Shell: hypromellose 5 1.37 mg/ 2.05 mg/ 2.74 mg, macrogol 6000 0.274 mg/ 0.411 mg/ 0.548 mg, titanium dioxide (E171) 0.445 mg/ 0.479 mg/ 0.091 mg, red iron oxide (E172) 0.011 mg/ 0.205 mg/ 0.822 mg.
Description:
2 mg - round, biconvex tablets, film-coated, pale pink. The color on the cross section is white;
10 mg - round, biconvex tablets, film-coated, pinkish-brown. The color on the cross section is white;
25 mg - round, biconvex tablets, film-coated, red-brown in color. The color on the cross section is white.
Pharmacotherapeutic group:
antipsychotic (neuroleptic).
ATX code: N05AF05.
Pharmacological properties
Clopixol is an antipsychotic drug (neuroleptic) of the thioxanthene group.
Pharmacodynamics.
The antipsychotic effect of antipsychotics is associated with blockade of dopamine receptors, and also, possibly, blockade of 5‑HT (5-hydroxytryptamine) receptors.
In vitro, zuclopenthixol has high affinity for dopamine D1 and D2 receptors, as well as α1-adrenergic receptors and serotonin 5-HT2 receptors, but has no affinity for muscarinic cholinergic receptors. The drug has weak affinity for H1 histamine receptors and does not have α2-adrenergic blocking activity. In vivo, affinity for D2 receptors prevails over affinity for D1 receptors.
Like most antipsychotics, zuclopenthixol increases serum prolactin levels.
Zuclopenthixol is intended for the treatment of acute and chronic psychoses and for the treatment of mentally retarded patients with hyperactive and aggressive behavior.

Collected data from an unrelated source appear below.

@[simp] theorem State.withStrategy_active (s : State) (b : Bool) : (s.withStrategy b).active = s.active := rfl
@[simp] theorem State.withStrategy_cfg (s : State) (b : Bool) : (s.withStrategy b).cfg = s.cfg := rfl
@[simp] theorem State.withStrategy_r (s : State) (b : Bool) : (s.withStrategy b).r = s.r := rfl
@[simp] theorem State.withStrategy_work (s : State) (b : Bool) : (s.withStrategy b).work = s.work := rfl

theorem filterStep_strategy (k : FilterConsts) (b b' : Bool) (D : Nat) (f : FilterState) (win : List Byte) :
    filterStep k b D f win = filterStep k b' D f win := by
  simp only [filterStep, tap_eq_tapDirect]

theorem filterRun_strategy (k : FilterConsts) (b b' : Bool) (D : Nat) (f : FilterState) (wins : List (List Byte)) :
    filterRun k b D f wins = filterRun k b' D f wins := by
  induction wins generalizing f with
  | nil => rfl
  | cons win wins ih => rw [filterRun_cons, filterRun_cons, filterStep_strategy k b b', ih]

theorem State.decodeBlock_withStrategy (s : State) (b : Bool) (c src dst : Nat) :
    (s.withStrategy b).decodeBlock c src dst = (s.decodeBlock c src dst).withStrategy b := by
  have hout : (s.withStrategy b).blockOut c src = s.blockOut c src := filterRun_strategy _ b s.ctrl.strategy _ _ _
  rw [State.decodeBlock, hout]
  rfl

theorem State.decodeAll_withStrategy (s : State) (b : Bool) (n : Nat) :
    (s.withStrategy b).decodeAll n = (s.decodeAll n).withStrategy b :=
  List.foldl_hom (State.withStrategy · b) fun _ _ =>
    List.foldl_hom (State.withStrategy · b) fun u _ => u.decodeBlock_withStrategy b _ _ _

theorem State.demuxSlot_withStrategy (s : State) (b : Bool) (slot : Nat) :
    (s.withStrategy b).demuxSlot slot = (s.demuxSlot slot).withStrategy b :=
  List.foldl_hom (State.withStrategy · b) fun _ _ => rfl

theorem State.started_withStrategy (s : State) (b : Bool) :
    (s.withStrategy b).started = s.started.withStrategy b := by
  unfold State.started State.armFirst
  cases h : s.active.nprod <;> simp [h] <;> rfl

theorem State.stopped_withStrategy (s : State) (b : Bool) :
    (s.withStrategy b).stopped = s.stopped.withStrategy b := by
  unfold State.stopped State.disarmAll
  cases h : s.active.nprod <;> simp [h] <;> rfl

/-- An outcome with another STRATEGY in its next state. -/
def nextWithStrategy (b : Bool) : Host.Outcome State Fault Refusal → Host.Outcome State Fault Refusal
  | .next t => .next (t.withStrategy b)
  | .fault r => .fault r
  | .refused r => .refused r

theorem nextWithStrategy_ite (b : Bool) (p : Prop) [Decidable p] (x y : Host.Outcome State Fault Refusal) :
    nextWithStrategy b (if p then x else y) = if p then nextWithStrategy b x else nextWithStrategy b y :=
  apply_ite _ _ _ _

/-- Every command: its checks do not read STRATEGY, and its effect is the same with the other one. -/
theorem exec_withStrategy (i : Instr) (s : State) (b : Bool) :
    exec i (s.withStrategy b) = nextWithStrategy b (exec i s) := by
  cases i with
  | nop => rfl
  | init =>
    simp only [exec, execInit, nextWithStrategy_ite, State.withStrategy_cfg]
    cases initCheck s.cfg <;> rfl
  | start =>
    show execStart (s.withStrategy b) = nextWithStrategy b (execStart s)
    have harmed := congrArg (fun t => t.done) (s.started_withStrategy b)
    simp only [execStart, nextWithStrategy_ite]
    exact if_congr Iff.rfl rfl (if_congr Iff.rfl rfl (if_congr Iff.rfl rfl (if_congr Iff.rfl rfl harmed)))
  | stop =>
    have hstopped := congrArg (fun t => t.done) (s.stopped_withStrategy b)
    simp only [exec, execStop, nextWithStrategy_ite]
    exact if_congr Iff.rfl rfl hstopped
  | read n =>
    simp only [exec, execRead, nextWithStrategy_ite, State.withStrategy_active, State.withStrategy_r,
      State.withStrategy_work, State.demuxSlot_withStrategy, State.decodeAll_withStrategy]
    cases select s.active s.r s.work.wSnap <;> rfl
  | setVolume v =>
    simp only [exec, execSetVolume, nextWithStrategy_ite]
    rfl
  | setGain g =>
    simp only [exec, execSetGain, nextWithStrategy_ite]
    rfl
  | setMaxvol m =>
    simp only [exec, execSetMaxvol, nextWithStrategy_ite]
    rfl
  | freset c =>
    simp only [exec, execFreset, nextWithStrategy_ite]
    rfl
  | demux slot =>
    simp only [exec, execDemux, nextWithStrategy_ite, State.demuxSlot_withStrategy]
    rfl
  | decode c k =>
    simp only [exec, execDecode, nextWithStrategy_ite, State.decodeBlock_withStrategy]
    rfl

/-- Settles O27: by either strategy a tap is R81's sum, so every filter step, and with it every command, is the same. -/
theorem strategyHasNoEffect : Obligations.StrategyHasNoEffect := by
  refine ⟨fun D s win => ⟨tapDirect_eq_sum D s win, tapTable_eq_tapDirect D s win⟩, fun i s t b h => ?_⟩
  exact (exec_withStrategy i s b).trans (congrArg (nextWithStrategy b) h)

end Sys2Proof.Machine
end

section
/-! The coefficient table: its closed form is the pulse convolved with itself twice, for every D, and its values for the
two decimation factors (R75, R76). -/

namespace Sys2Proof.Machine

/-! ### Convolution (R75) -/

theorem addSeq_getD (xs ys : List Nat) (n : Nat) :
    (convolve.addSeq xs ys).getD n 0 = xs.getD n 0 + ys.getD n 0 := by
  induction xs generalizing ys n with
  | nil => simp [convolve.addSeq]
  | cons x xs ih =>
    cases ys with
    | nil => simp [convolve.addSeq]
    | cons y ys =>
      cases n with
      | zero => rfl
      | succ n => exact ih ys n

theorem addSeq_length (xs ys : List Nat) : (convolve.addSeq xs ys).length = max xs.length ys.length := by
  induction xs generalizing ys with
  | nil => simp [convolve.addSeq]
  | cons x xs ih =>
    cases ys with
    | nil => simp [convolve.addSeq]
    | cons y ys => simp [convolve.addSeq, ih]

theorem convolve_length {as bs : List Nat} (ha : as ≠ []) (hb : bs ≠ []) :
    (convolve as bs).length + 1 = as.length + bs.length := by
  have hpos := List.length_pos_iff.mpr hb
  induction as with
  | nil => exact absurd rfl ha
  | cons a as ih =>
    rw [convolve, addSeq_length, List.length_map, List.length_cons, List.length_cons]
    rcases eq_or_ne as [] with rfl | has
    · simp [convolve]
      omega
    · have := ih has
      omega

@[simp] theorem rectPulse_length (D : Nat) : (rectPulse D).length = D := List.length_replicate

theorem rectPulse_ne_nil {D : Nat} (hD : 0 < D) : rectPulse D ≠ [] :=
  List.ne_nil_of_length_pos (by simpa using hD)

In addition to significantly weakening or completely eliminating the main symptoms of schizophrenia such as hallucinations, delusions and thought disorders, zuclopenthixol also has a pronounced effect on accompanying symptoms - hostility, suspiciousness, agitation and aggressiveness.
Zuclopenthixol has a transient, dose-dependent sedative effect. The rapid onset of sedation early in therapy is usually an advantage in the treatment of acute psychoses. Tolerance to the nonspecific sedative effect of the drug develops quickly. The specific inhibitory effect of Clopixol is particularly beneficial in the treatment of patients with agitation, restlessness, hostility or aggressiveness.
Pharmacokinetics.
The bioavailability of zuclopenthixol when taken orally is about 44%. Maximum serum concentrations are reached after approximately 4 hours.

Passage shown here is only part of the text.